Все, кроме Замураева, засмеялись, а Замураев обиделся!
— Я прошу при мне не выражаться так о государе-императоре! — сказал он и сердито постучал мундштуком папиросы о тяжелый серебряный портсигар с золотыми вензелями.
Всех это покоробило. Наступила неприятная пауза.
Замураев походил крупными шагами по столовой, позвякивая шпорами и покашливая. Потом громко сказал:
— Не считаю возможным оставаться в обществе, где оскорбляется личность нашего Государя императора…
И решительно двинулся к передней, ни с кем не простившись.
Все многозначительно переглянулись. Судебный следователь покраснел и почувствовал себя неловко. Миляев пожал плечами, а Павел Николаевич как бы подумал вслух полушепотом:
— Дурак…
В дверях появилась фигура Замураева:
— К кому относилось ваше… ваше… слово «дурак»?
— К дураку, конечно, — ответил Павел Николаевич.
— А именно? — угрожающе вопросил Замураев.
— Ко мне это относилось! — крикнул из уголка Машин муж.
— Подтверждаете? — хмуро спросил Замураев, постукивая ручкой нагайки о голенище лакового сапога.
— Кто принял на себя, тот, значит, и дурак!
— Я принял! Я дурак!.. Один рак, другой — дурак…

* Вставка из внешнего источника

-- ==== Sys2Proof/Proofs/I2cForeground.lean ====
section
/-!
PROOFS. I2C_INIT and the two start operations (40_i2c_foreground.md R120 to R122): which operands are legal, as facts
about their numbers (30_encoding.md R91 to R97), and what each operation does with legal and with illegal ones. Both
starts are the one `State.startTransaction`, so what a start does is said once, for any direction.
-/

namespace Sys2Proof.Machine

open Sys2Proof

/-! ### Legal operands (30_encoding.md R91 to R97) -/

theorem rateLegal_iff (v : Word32) : rateLegal v = true ↔ v ≠ 0 := bne_iff_ne

theorem addressLegal_iff (a : Byte) : addressLegal a = true ↔ a.toNat < 128 := by
  rw [addressLegal, Bool.not_eq_true', ← BitVec.msb_eq_getLsbD_last (x := a), BitVec.msb_eq_false_iff_two_mul_lt]
  omega

theorem flagsLegal_iff (f : Byte) : flagsLegal f = true ↔ f.toNat < 4 := by
  have hf := f.isLt
  have hfield : (f.extractLsb' 2 6).toNat = f.toNat / 4 % 64 := by
    rw [BitVec.extractLsb'_toNat, Nat.shiftRight_eq_div_pow]
  rw [flagsLegal, beq_iff_eq, ← BitVec.toNat_inj, hfield]
  change f.toNat / 4 % 64 = 0 ↔ _
  omega

theorem spanLegal_iff (b l : Addr) : spanLegal b l = true ↔ b.toNat + l.toNat < 65536 := decide_eq_true_iff

theorem startLegal_iff (a f : Byte) (b l : Addr) :
    startLegal a f b l = true ↔ a.toNat < 128 ∧ f.toNat < 4 ∧ b.toNat + l.toNat < 65536 := by
  rw [startLegal, Bool.and_eq_true, Bool.and_eq_true, addressLegal_iff, flagsLegal_iff, spanLegal_iff, and_assoc]

/-- A 7-bit address is shifted whole above the direction bit (R96). -/
theorem slaOf_toNat {a : Byte} (h : a.toNat < 128) (d : BitVec 1) : (slaOf a d).toNat = 2 * a.toNat + d.toNat := by
  have hlow : (a.extractLsb' 0 7).toNat = a.toNat := by
    rw [BitVec.extractLsb'_toNat, Nat.shiftRight_zero, Nat.mod_eq_of_lt h]
  rw [slaOf, toNat_join, hlow]
  omega

/-! ### I2C_INIT (40_i2c_foreground.md R120) -/

theorem I2c.busy_iff (c : I2c) :
    c.busy = true ↔ c.state ≠ .idle ∨ c.cmd ≠ none ∨ c.event ≠ none ∨ c.busOwned = true := by
  simp [I2c.busy, Option.isSome_iff_ne_none, or_assoc]

/-- I2C_INIT: operands are checked first, then whether the engine is busy. -/
theorem exec_i2cInit {s : State} (hf : s.fault = none) (cpuClockHz bitRate : Word32) :
    exec (.i2cInit cpuClockHz bitRate) s = .next (if cpuClockHz = 0 ∨ bitRate = 0 then s.refuse
      else if s.i2c.busy then s.raiseMisuse .initWhileBusy
      else s.withI2c { s.i2c with bitRate := Config.i2cBitRate cpuClockHz bitRate, enabled := true }) := by
  have hillegal : (!(rateLegal cpuClockHz && rateLegal bitRate)) = true ↔ cpuClockHz = 0 ∨ bitRate = 0 := by
    rw [Bool.not_eq_true', ← Bool.not_eq_true, Bool.and_eq_true, rateLegal_iff, rateLegal_iff]
    tauto
  exact (State.perform_clear hf _).trans (congrArg _ (if_congr hillegal rfl rfl))

/-- Settles O11: the operands are legal and the engine is not busy. -/
theorem i2cInitCompletes : Obligations.I2cInitCompletes := by
  intro s cpuClockHz bitRate hf hc hb hstate hcmd hevent howned
  have hquiet : ¬s.i2c.busy = true := by
    rw [I2c.busy_iff]
    simp [hstate, hcmd, hevent, howned]
  rw [exec_i2cInit hf, if_neg (not_or.2 ⟨hc, hb⟩), if_neg hquiet]
  rfl

/-- Settles O12: an illegal operand is refused first, and each of the four conditions makes the engine busy. -/
theorem i2cInitRefusedOrMisuse : Obligations.I2cInitRefusedOrMisuse := by
  intro s cpuClockHz bitRate hf
  rw [exec_i2cInit hf]
  refine ⟨fun hillegal => ?_, fun hc hb hbusy => ?_⟩
  · rw [if_pos hillegal]
    rfl
  · rw [if_neg (not_or.2 ⟨hc, hb⟩), if_pos ((I2c.busy_iff s.i2c).2 hbusy)]
    exact ⟨_, rfl, rfl⟩

/-! ### The start operations (R121, R122) -/

section
variable {s : State} {address flags : Byte} {buffer length : Addr}

theorem exec_i2cStartWrite (hf : s.fault = none) :
    exec (.i2cStartWrite address flags buffer length) s =
      .next (s.startTransaction .masterWriting 0 address flags buffer length) :=
  State.perform_clear hf _

theorem exec_i2cStartRead (hf : s.fault = none) :
    exec (.i2cStartRead address flags buffer length) s =
      .next (s.startTransaction .masterReading 1 address flags buffer length) :=
  State.perform_clear hf _

variable (e : EngineState) (d : BitVec 1)

theorem State.startTransaction_illegal (hl : ¬startLegal address flags buffer length = true) :
    s.startTransaction e d address flags buffer length = s.refuse := by
  simpa [ hl] using s.startTransaction_cases e d address flags buffer length

theorem State.startTransaction_outstanding (hl : startLegal address flags buffer length = true)
    (hs : s.i2c.state ≠ .idle) :
    s.startTransaction e d address flags buffer length = s.raiseMisuse .startWhileBusy := by
  simpa [ hl, hs] using s.startTransaction_cases e d address flags buffer length

theorem State.startTransaction_disabled (hl : startLegal address flags buffer length = true)
    (hs : s.i2c.state = .idle) (he : s.i2c.enabled = false) :
    s.startTransaction e d address flags buffer length = s.raiseMisuse .notInitialised := by
  simpa [ hl, hs, he] using s.startTransaction_cases e d address flags buffer length

/-- A start that completes, in any direction: the address-plus-direction byte and the end of the span are exact, and
START is driven (R96, R97, 41_i2c_event_engine.md R156). -/
theorem State.startTransaction_completes (ha : address.toNat < 128) (hflags : flags.toNat < 4)
    (hspan : buffer.toNat + length.toNat < 65536) (hs : s.i2c.state = .idle) (he : s.i2c.enabled = true) :
    ∃ (sla : Byte) (limit : Addr),
      sla.toNat = 2 * address.toNat + d.toNat ∧ limit.toNat = buffer.toNat + length.toNat ∧
      s.startTransaction e d address flags buffer length =
        { s with i2c := { s.i2c with
          state := e, flags := flags, sla := sla, buf := ⟨buffer, buffer, limit⟩, cmd := some .start } } := by
  have hl := (startLegal_iff address flags buffer length).2 ⟨ha, hflags, hspan⟩
  have hstart : s.startTransaction e d address flags buffer length =
      s.withI2c (s.i2c.startTransaction e d address flags buffer length) := by
    simpa [hl, hs, he] using s.startTransaction_cases e d address flags buffer length
  exact ⟨slaOf address d, buffer + length, slaOf_toNat ha d, spanLegal_toNat ((spanLegal_iff _ _).2 hspan), hstart⟩

end

/-- Settles O13: a start that completes, with direction 0. -/
theorem i2cStartWriteCompletes : Obligations.I2cStartWriteCompletes := by
  intro s address flags buffer length hf ha hflags hspan hs he
  obtain ⟨sla, limit, hsla, hlimit, h⟩ :=
    State.startTransaction_completes .masterWriting 0 ha hflags hspan hs he
  exact ⟨sla, limit, hsla, hlimit, (exec_i2cStartWrite hf).trans (congrArg _ h)⟩

/-- Settles O14: a start that completes, with direction 1. -/
theorem i2cStartReadCompletes : Obligations.I2cStartReadCompletes := by
  intro s address flags buffer length hf ha hflags hspan hs he
  obtain ⟨sla, limit, hsla, hlimit, h⟩ :=
    State.startTransaction_completes .masterReading 1 ha hflags hspan hs he
  exact ⟨sla, limit, hsla, hlimit, (exec_i2cStartRead hf).trans (congrArg _ h)⟩

/-- Settles O15: either operation is a start in its direction; operands are checked first, then the engine's state, then
whether it is enabled. -/
theorem i2cStartRefusedOrMisuse : Obligations.I2cStartRefusedOrMisuse := by
  intro s address flags buffer length i hf hi
  obtain ⟨e, d, hexec⟩ :
      ∃ e d, exec i s = .next (s.startTransaction e d address flags buffer length) := by
    obtain rfl | rfl := hi
    · exact ⟨_, _, exec_i2cStartWrite hf⟩
    · exact ⟨_, _, exec_i2cStartRead hf⟩
  rw [hexec]
  have hlegal := startLegal_iff address flags buffer length
  refine ⟨fun hillegal => ?_, fun ha hflags hspan => ?_⟩
  · exact congrArg _ (State.startTransaction_illegal e d (by rw [hlegal]; omega))
  · have hl := hlegal.2 ⟨ha, hflags, hspan⟩
    exact ⟨fun hs => ⟨_, congrArg _ (State.startTransaction_outstanding e d hl hs), rfl⟩,
      fun hs he => ⟨_, congrArg _ (State.startTransaction_disabled e d hl hs he), rfl⟩⟩

end Sys2Proof.Machine
end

Замураев прихлопнул за собой дверь, и было слышно, как он кричал ямщику:
— Спишь, чертова кукла? Подавай лошадей!
Потом звонко вскрикнули колокольцы валдайские и посыпались, как серебряные шарики, бубенчики…
Долго все молчали. Потом Миляев произнес:
— Однако!
Судебный следователь выглядел растерянно:
— Как это неприятно!.. С такими господами можно и неприятностей нажить…
— Волков бояться — в лес не ходить! — сказал Миляев, а Машин муж добавил:
— И с волками жить — по-волчьи выть!
— Я ведь больше молчал… Я, кажется, господа, ничего лишнего не сказал? — успокаивал себя судебный следователь.
— Да не беспокойтесь, Виталий Васильевич! — ласково похлопав по плечу следователя, сказал Машин муж. — Мы с вами держали правильную линию: свои собаки грызутся, чужая не приставай! Мы с вами больше молчали. Черт меня копнул про эту басню… Думал, всех помирю, а вышло совсем иначе.
— А ведь я боялся, что он вас на дуэль потребует, — сказал Миляев Павлу Николаевичу.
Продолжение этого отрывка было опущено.